Microinjected cells were visualized using a Nipkow wheel confocal microscope (Leitz with coaxial-confocal attachment [Technical Instruments, San Francisco, CA]) and cooled CCD camera detector (Photometrics Ltd., Tucson, AZ) as described previously (Seksek et al., 1995). Cells were viewed using a ×60 oil immersion objective (NA 1.4) with a z-resolution of ∼1 μm.

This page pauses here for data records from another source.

theorem takeSem_time (hs0 : s0 = if x.flags.testBit 0 && !x.took then s.setSem c x.wsem (s.sem c x.wsem - x.wthr) else s) :
    s0.time = s.time := by
  subst hs0
  split <;> rfl

theorem markRanges_none (hrs : cmdRanges s c x = [])
    (hown : ((s.core c).board.any fun r => r.ticket == x.ticket && !r.guard) = false) : s.markRanges c x = some s := by
  rw [State.markRanges]
  dsimp only
  rw [hown, if_neg Bool.false_ne_true, hrs, List.isEmpty_nil, if_pos rfl]

end

/-! ## Completions (R365, R176, R385) -/

section
variable {s : State} {c n : Nat} {x : Cmd} (hx : (s.core c).cmds[n]? = some x)
include hx

theorem exec_commandComplete (hstart : x.started = true) (hgroup : s.inGroup c x = false) :
    exec (.engineCommandComplete c n) s = .next (if x.eng = 3 ∧ x.cmd = 0 then s.completeXswap c x
      else match x.early with
        | some e =>
          if x.eng = 3 ∧ x.matched then s.completeMove c x
          else if x.again.isEmpty then s.endCmd c x e false else s.againAndEnd c x e
        | none => if x.eng = 3 then s.completeMove c x else s.performCmd c x) := by
  refine congrArg Host.Outcome.next (?_ : _ = _)
  rw [hx]
  dsimp only
  rw [hstart, hgroup, if_neg (by decide)]
  <;> rfl

section
variable (hstart : x.started = true) (hgroup : s.inGroup c x = false)
include hstart hgroup

theorem commandComplete_performs (hearly : x.early = none) (heng : x.eng ≠ 3) :
    exec (.engineCommandComplete c n) s = .next (s.performCmd c x) := by
  rw [exec_commandComplete hx hstart hgroup, if_neg fun h => heng h.1, hearly]
  dsimp only
  rw [if_neg heng]

theorem commandComplete_early (hkind : x.eng ≠ 3 ∨ x.cmd ≠ 0 ∧ x.matched = false) {e : CmdEnd} (hearly : x.early = some e) :
    exec (.engineCommandComplete c n) s =
      .next (if x.again.isEmpty then s.endCmd c x e false else s.againAndEnd c x e) := by
  have hswap : ¬ (x.eng = 3 ∧ x.cmd = 0) := fun h => hkind.elim (fun h' => h' h.1) fun h' => h'.1 h.2
  have hmove : ¬ (x.eng = 3 ∧ x.matched = true) := fun h =>
    hkind.elim (fun h' => h' h.1) fun h' => Bool.false_ne_true (h'.2.symm.trans h.2)
  rw [exec_commandComplete hx hstart hgroup, if_neg hswap, hearly]
  dsimp only
  rw [if_neg hmove]

section
variable (heng : x.eng = 3) (hcmd : x.cmd ≠ 0)
include heng hcmd

theorem commandComplete_move (hearly : x.early = none) :
    exec (.engineCommandComplete c n) s = .next (s.completeMove c x) := by
  rw [exec_commandComplete hx hstart hgroup, if_neg fun h => hcmd h.2, hearly]
  dsimp only
  rw [if_pos heng]

theorem commandComplete_moved {e : CmdEnd} (hmatched : x.matched = true) (hearly : x.early = some e) :
    exec (.engineCommandComplete c n) s = .next (if x.wave then s.endCmd c x e false else s) := by
  rw [exec_commandComplete hx hstart hgroup, if_neg fun h => hcmd h.2, hearly]
  dsimp only
  rw [if_pos ⟨heng, hmatched⟩, State.completeMove, if_pos hmatched, hearly]
  rfl

end

theorem commandComplete_xswap (heng : x.eng = 3) (hcmd : x.cmd = 0) :
    exec (.engineCommandComplete c n) s = .next (s.completeXswap c x) := by
  rw [exec_commandComplete hx hstart hgroup, if_pos ⟨heng, hcmd⟩]

end

theorem xswapNoPair_eq (heng : x.eng = 3) (hcmd : x.cmd = 0) (hstart : x.started = true) :
    exec (.xswapNoPair c n) s = .next (if x.matched = false ∧ x.startedAt + 1000000 ≤ s.time ∧
        xswapBad (isSvc c) x.f.toNat = false ∧ s.xswapPeer c x = none then
      s.endCmd c x { code := 0xD, cause := 0xAA } false else s) := by
  refine congrArg Host.Outcome.next (?_ : _ = _)
  rw [hx]
  simp only [heng, hcmd, hstart, true_and, Bool.not_eq_true', Option.isNone_iff_eq_none]

theorem waveReturn_marks (heng : x.eng = 3) (hcmd : x.cmd ≠ 0) (hmatched : x.matched = true) :
    exec (.invalidationWaveReturn c n) s =
      .next (s.updCore c fun y => y.updCmd x.ticket fun d => { d with wave := true }) := by
  refine congrArg Host.Outcome.next (?_ : _ = _)
  rw [hx]
  dsimp only
  rw [if_pos ⟨heng, hcmd, hmatched⟩]

end

/-! ## Multicast groups (R175) -/

theorem exec_windowClose {s : State} {sq n : Nat} {g : List (Nat × Nat) × Nat} (hg : (s.square sq).mcast[n]? = some g) :
    exec (.multicastWindowClose sq n) s = .next (if g.1.length < 4 ∧ s.time < g.2 + 32 then s
      else match s.readGroup g.1 with
        | some s => s.updSquare sq fun q => { q with mcast := q.mcast.eraseIdx n }
        | none => s) := by
  refine congrArg Host.Outcome.next (?_ : _ = _)
  rw [hg]
  <;> rfl

/-- Settles O45: an engine's start, completions and ends by the branch that each condition opens; what its commands read and
write by how its actions run. -/
theorem engineEvents : Obligations.EngineEvents := by
  unfold Obligations.EngineEvents
  refine ⟨fun s s1 c k eng n x x1 hk => ⟨?_, markRanges_none, fun hx hstart hgroup hkind => ⟨?_, fun e hearly => ⟨?_, ?_⟩⟩,
    fun hx hstart hgroup heng hcmd => ⟨?_, ?_⟩, fun hx heng hcmd hstart => ⟨?_, ?_, ?_⟩, waveReturn_marks,
    fun sq g hg => ⟨?_, fun hclose => ⟨?_, ?_⟩⟩, fun e hs hflag => endCmd_status s c x e hs hflag⟩,
    fun j t loc w w1 h => runs_ctl h, fun j t v loc w w1 h hs => runs_putCtl h hs,
    fun w loc n v pois _ => ⟨runs_writeAt_part v pois, fun h hs => runs_writeAt_spec w loc n v pois h hs⟩,
    fun j d e src dst k v ta p w w1 w2 w3 => ⟨fun hsh hsrc => ⟨?_, fun hthr hremap hbefore =>
      runs_tileSource hsh hsrc hthr hremap hbefore⟩, fun hsrc hdst hput => runs_tileElem hsrc hdst hput⟩,
    fun s c x heng hcmd hagain => ⟨castTable_reserved heng hcmd hagain, castTable_badLengths heng hcmd hagain,
      castTable_set heng hcmd hagain⟩,
    runs_castWord, fun j w o m sq ho hm hsq => ⟨?_, runs_mma ho hm hsq⟩, ?_,
    ?_, fun j h x p ref free w w1 w2 w3 v u => ⟨fun hfull => runs_allocPage_full hfull w, runs_putFree,
      fun loc hread hput hloc => runs_putRef hread hput hloc, runs_self _ _⟩,
    fun j root t fuel n w w1 w2 u => ⟨fun h => runs_unrefUp_top fuel h u w, fun hroot hzero hnode =>
      ⟨runs_unrefUp_unheld fuel hroot hzero hnode, runs_unrefUp_held fuel hroot hzero hnode⟩⟩⟩
  · intro hhead hfree hstores hunack hlevel hsem s0 hs0
    have hexec := exec_commandStart hk hhead hfree hstores hunack hlevel hsem
    rw [startCmd_eq hs0] at hexec
    refine ⟨fun hwait => ?_, fun hbegin => ⟨fun t ht => ?_, fun hfull => ?_⟩, fun htile hmove => ?_⟩
    · rw [hexec, hwait]
      rfl
    · rw [hexec, hbegin, Option.bind_some]
      dsimp only
      rw [ht]
      rfl
    · rw [hexec, hbegin, Option.bind_some]
      dsimp only
      rw [hfull]
      rfl
    · rw [beginCmd_plain htile hmove, takeSem_time hs0]
  · exact commandComplete_performs hx hstart hgroup
  · intro hagain
    rw [commandComplete_early hx hstart hgroup hkind hearly, hagain, List.isEmpty_nil, if_pos rfl]
  · intro hagain
    rw [commandComplete_early hx hstart hgroup hkind hearly, List.isEmpty_eq_false_iff.2 hagain, if_neg Bool.false_ne_true]
  · exact fun hearly _ => commandComplete_move hx hstart hgroup heng hcmd hearly
  · exact fun e hmatched hearly => commandComplete_moved hx hstart hgroup heng hcmd hmatched hearly
  · intro hmatched htime hbad hpeer
    rw [xswapNoPair_eq hx heng hcmd hstart, if_pos ⟨hmatched, htime, hbad, hpeer⟩]
  · intro hnot
    rw [xswapNoPair_eq hx heng hcmd hstart, if_neg]
    rintro ⟨hmatched, htime, hbad, hpeer⟩
    obtain h | h | h | h := hnot
    · exact Bool.false_ne_true (hmatched.symm.trans h)
    · exact Nat.not_lt.2 htime h
    · exact Bool.false_ne_true (hbad.symm.trans h)
    · exact h hpeer
  · exact fun hgroup => commandComplete_xswap hx hstart hgroup heng hcmd
  · intro hfew hearly
    rw [exec_windowClose hg, if_pos ⟨hfew, hearly⟩]
  · intro hread
    rw [exec_windowClose hg, if_neg fun h => hclose.elim (Nat.not_le.2 h.1) (Nat.not_le.2 h.2), hread]
  · intro hread
    rw [exec_windowClose hg, if_neg fun h => hclose.elim (Nat.not_le.2 h.1) (Nat.not_le.2 h.2), hread]
  · intro hta hthr
    subst hta
    exact runs_tileSource_throttled hsh hsrc hthr
  · subst ho
    exact fun code cause => runs_mma_bad
  · intro s a b n i hs ha hb hn hd hi
    obtain ⟨-, hleft, hright, hpois, hout, -⟩ := exchange_exchanged hs ha hb hn hd
    exact ⟨hleft i hi, hright i hi, hpois i hi, fun l hla hlb => hout l (by omega) (by omega)⟩
  · intro m w w' x h hx
    obtain ⟨code, addr, rfl | rfl⟩ := hx
    · exact runs_wholeOrNone_stop (.inl rfl) h
    · exact runs_wholeOrNone_stop (.inr rfl) h

end Sys2Proof.Proofs

/-! PROOFS. Memory in its canonical form: how it is kept through folds, pairs, options and engine actions (08, 09). -/

namespace Sys2Proof.Proofs
open Sys2Proof.Machine Sys2Proof.Laws

theorem mem_foldl {α : Type} (s : State) (l : List α) (f : State → α → State) (h : ∀ s a, (f s a).mem = s.mem) :
    (l.foldl f s).mem = s.mem := by
  induction l generalizing s with
  | nil => rfl
  | cons a l ih => rw [List.foldl_cons, ih, h]

theorem safe_foldl {α : Type} {s : State} {l : List α} {f : State → α → State} (h : ∀ s a, Safe s → Safe (f s a))
    (hs : Safe s) : Safe (l.foldl f s) := by
  induction l generalizing s with
  | nil => exact hs
  | cons a l ih => exact ih (h s a hs)

section
variable {α β : Type} {a : α} {b : β} {t : State}

theorem mem_of_snd {p : α × State} (e : p = (a, t)) : t.mem = p.2.mem := by rw [e]

theorem safe_of_snd {p : α × State} (e : p = (a, t)) (h : Safe p.2) : Safe t := safe_of_mem (mem_of_snd e) h

end

theorem safe_ite {c : Prop} [Decidable c] {s t : State} (hs : Safe s) (ht : Safe t) : Safe (if c then s else t) := by
  split
  · exact hs
  · exact ht

theorem safe_ite_snd {α : Type} {c : Prop} [Decidable c] {p q : α × State} (hp : Safe p.2) (hq : Safe q.2) :
    Safe (if c then p else q).2 := by
  split
  · exact hp
  · exact hq

/-- A change of the management's registers keeps memory. -/
theorem safe_withMgmt {s : State} (m : Mgmt) (hs : Safe s) : Safe { s with mgmt := m } := hs

/-! ## Engine actions that keep memory canonical -/

/-- The action keeps memory in its canonical form, however it ends. -/
def KeepsSafe {α : Type} (m : Eng α) : Prop := ∀ w : Work, Safe w.s → Safe (m.run.run w).2.s

section
variable {α β : Type}

theorem keeps_pure (a : α) : KeepsSafe (pure a) := fun _ h => h

theorem keeps_throw (x : Stop) : KeepsSafe (throw x : Eng α) := fun _ h => h

theorem keeps_endWith (code cause : Nat) : KeepsSafe (endWith code cause : Eng α) := fun _ h => h

theorem keeps_bind {m : Eng α} {f : α → Eng β} (hm : KeepsSafe m) (hf : ∀ a, KeepsSafe (f a)) : KeepsSafe (m >>= f) := by
  intro w hw
  have hw' := hm w hw
  rw [ExceptT.run_bind, StateT.run_bind]
  generalize m.run.run w = r at hw'
  obtain ⟨_ | a, w'⟩ := r
  · exact hw'
  · exact hf a w' hw'

/-- A check that may end the action first: what follows it is the same either way. -/
theorem keeps_guard {c : Prop} [Decidable c] {m : Eng β} {n : Eng α} (hm : KeepsSafe m) (hn : KeepsSafe n) :
    KeepsSafe (if c then m >>= fun _ => n else n) := by
  split
  · exact keeps_bind hm fun _ => hn
  · exact hn

/-- An action that reads the work finds a canonical memory in it. -/
theorem keeps_get {f : Work → Eng β} (hf : ∀ w, Safe w.s → KeepsSafe (f w)) : KeepsSafe (get >>= f) :=
  fun w hw => hf w hw w hw

theorem keeps_set {v : Work} (hv : Safe v.s) : KeepsSafe (set v) := fun _ _ => hv

theorem keeps_modify {f : Work → Work} (hf : ∀ w, Safe w.s → Safe (f w).s) : KeepsSafe (modify f) := hf

theorem keeps_onState {f : State → State} (hf : ∀ s, Safe s → Safe (f s)) : KeepsSafe (onState f) := fun w hw => hf w.s hw

theorem keeps_onOut (f : CmdEnd → CmdEnd) : KeepsSafe (onOut f) := fun _ h => h

theorem keeps_count (n : Nat) : KeepsSafe (count n) := fun _ h => h

theorem keeps_markPois : KeepsSafe markPois := fun _ h => h

theorem keeps_tryCatch {m : Eng α} {f : Stop → Eng α} (hm : KeepsSafe m) (hf : ∀ x, KeepsSafe (f x)) :
    KeepsSafe (tryCatch m f) := by
  intro w hw
  have hw' : Safe (StateT.run m w).2.s := hm w hw
  show Safe ((ExceptT.tryCatch m f).run.run w).2.s
  rw [ExceptT.tryCatch, ExceptT.run_mk, StateT.run_bind]
  generalize StateT.run m w = r at hw'
  obtain ⟨x | a, w'⟩ := r
  · exact hf x w' hw'
  · exact hw'

theorem keeps_forM {l : List α} {f : α → Eng PUnit} (hf : ∀ a, KeepsSafe (f a)) : KeepsSafe (l.forM f) := by
  induction l with
  | nil => exact keeps_pure _
  | cons a l ih => exact keeps_bind (hf a) fun _ => ih

theorem keeps_foldlM {l : List α} {f : β → α → Eng β} (hf : ∀ b a, KeepsSafe (f b a)) (b : β) :
    KeepsSafe (l.foldlM f b) := by
  induction l generalizing b with
  | nil => exact keeps_pure _
  | cons a l ih => exact keeps_bind (hf b a) ih

theorem keeps_mapM {l : List α} {f : α → Eng β} (hf : ∀ a, KeepsSafe (f a)) : KeepsSafe (l.mapM f) := by
  induction l with
  | nil => exact keeps_pure _
  | cons a l ih =>
    rw [List.mapM_cons]
    exact keeps_bind (hf a) fun _ => keeps_bind ih fun _ => keeps_pure _

/-- An engine's action from a canonical state leaves one. -/
theorem safe_runEng {s : State} {m : Eng α} (hm : KeepsSafe m) (j : Option Job) (hs : Safe s) : Safe (runEng s m j).2.s :=
  hm _ hs

theorem safe_of_runEng {s : State} {m : Eng α} {j : Option Job} {r : Except Stop α} {w : Work}
    (e : runEng s m j = (r, w)) (hm : KeepsSafe m) (hs : Safe s) : Safe w.s := by
  have h := safe_runEng hm j hs
  rwa [e] at h

end

theorem wf_of_safe {s : State} (h : Safe s) : s.mem.wf = true := h

theorem safe_getD {s : State} {o : Option State} (ho : ∀ {t}, o = some t → Safe t) (hs : Safe s) :
    Safe (o.getD s) := by
  cases o with
  | none => exact hs
  | some t => exact ho rfl

/-! ## Outcomes -/

/-- Where the outcome is a next state, its memory is canonical. -/
def NextSafe : Res → Prop
  | .next t => Safe t
  | .fault _ => True
  | .refused _ => True

theorem nextSafe_next {t : State} (h : Safe t) : NextSafe (.next t) := h

theorem safe_of_nextSafe {r : Res} {t : State} (e : r = .next t) (h : NextSafe r) : Safe t := by
  rw [e] at h
  exact h

/-! ## Recursions whose steps are too long to evaluate -/

section
variable {α : Type} {P : α → Prop}

/-- The value for the number before n, where there is one, has property P. -/
def BelowHas (P : α → Prop) : (n : Nat) → Nat.below (motive := fun _ => α) n → Prop
  | 0, _ => True
  | _ + 1, b => P b.1

/-- What a recursion on a number keeps. It speaks of the recursion's step as it stands, so that a step which is too long to
evaluate need not be unfolded at a successor. -/
theorem brecOn_has {F : (n : Nat) → Nat.below (motive := fun _ => α) n → α} (h : ∀ n b, BelowHas P n b → P (F n b))
    (n : Nat) : P (Nat.brecOn (motive := fun _ => α) n F) := by
  have hgo : BelowHas P n (Nat.brecOn.go (motive := fun _ => α) n F).2 := by
    induction n with
    | zero => trivial
    | succ n ih =>
      have hn := h n _ ih
      rwa [← Nat.brecOn.eq n F] at hn
  rw [Nat.brecOn.eq]
  exact h n _ hgo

Characterization of FITC-labeled Dextrans and Ficolls
Photobleaching measurements were first carried out in aqueous solutions containing unconjugated fluorescein and the FITC-dextrans and FITC-Ficolls used for subsequent measurements in cells. The representative photobleaching curves in Fig. 2,A show nearly complete recovery of fluorescence back to the initial signal level (range for percentage recovery 98–101%), as expected for photobleaching in homogeneous aqueous solutions. The recovery time course was slowed with increasing fluorophore molecular size. As described previously (Kao et al., 1993), the recovery t1/2 was taken as a quantitative measure of fluorophore translational diffusion. The use of a single parameter t1/2 to describe the recovery curve formally requires that the curve shape be the same for each compound. Fig. 2 B shows that, after scaling each curve in the time direction (to account for different diffusion rates), recovery curve shapes were essentially the same as that for fluorescein. These results also indicate that the size-fractionated FITC-dextrans and FITC-Ficolls are fairly homogeneous in size. Experiments done with singly size-fractionated FITC-dextrans and FITC-Ficolls also showed essentially identical curve shapes and t1/2 values; however, curve shapes were different for large unfractionated FITC-dextrans (not shown) because of contamination by smaller dextrans.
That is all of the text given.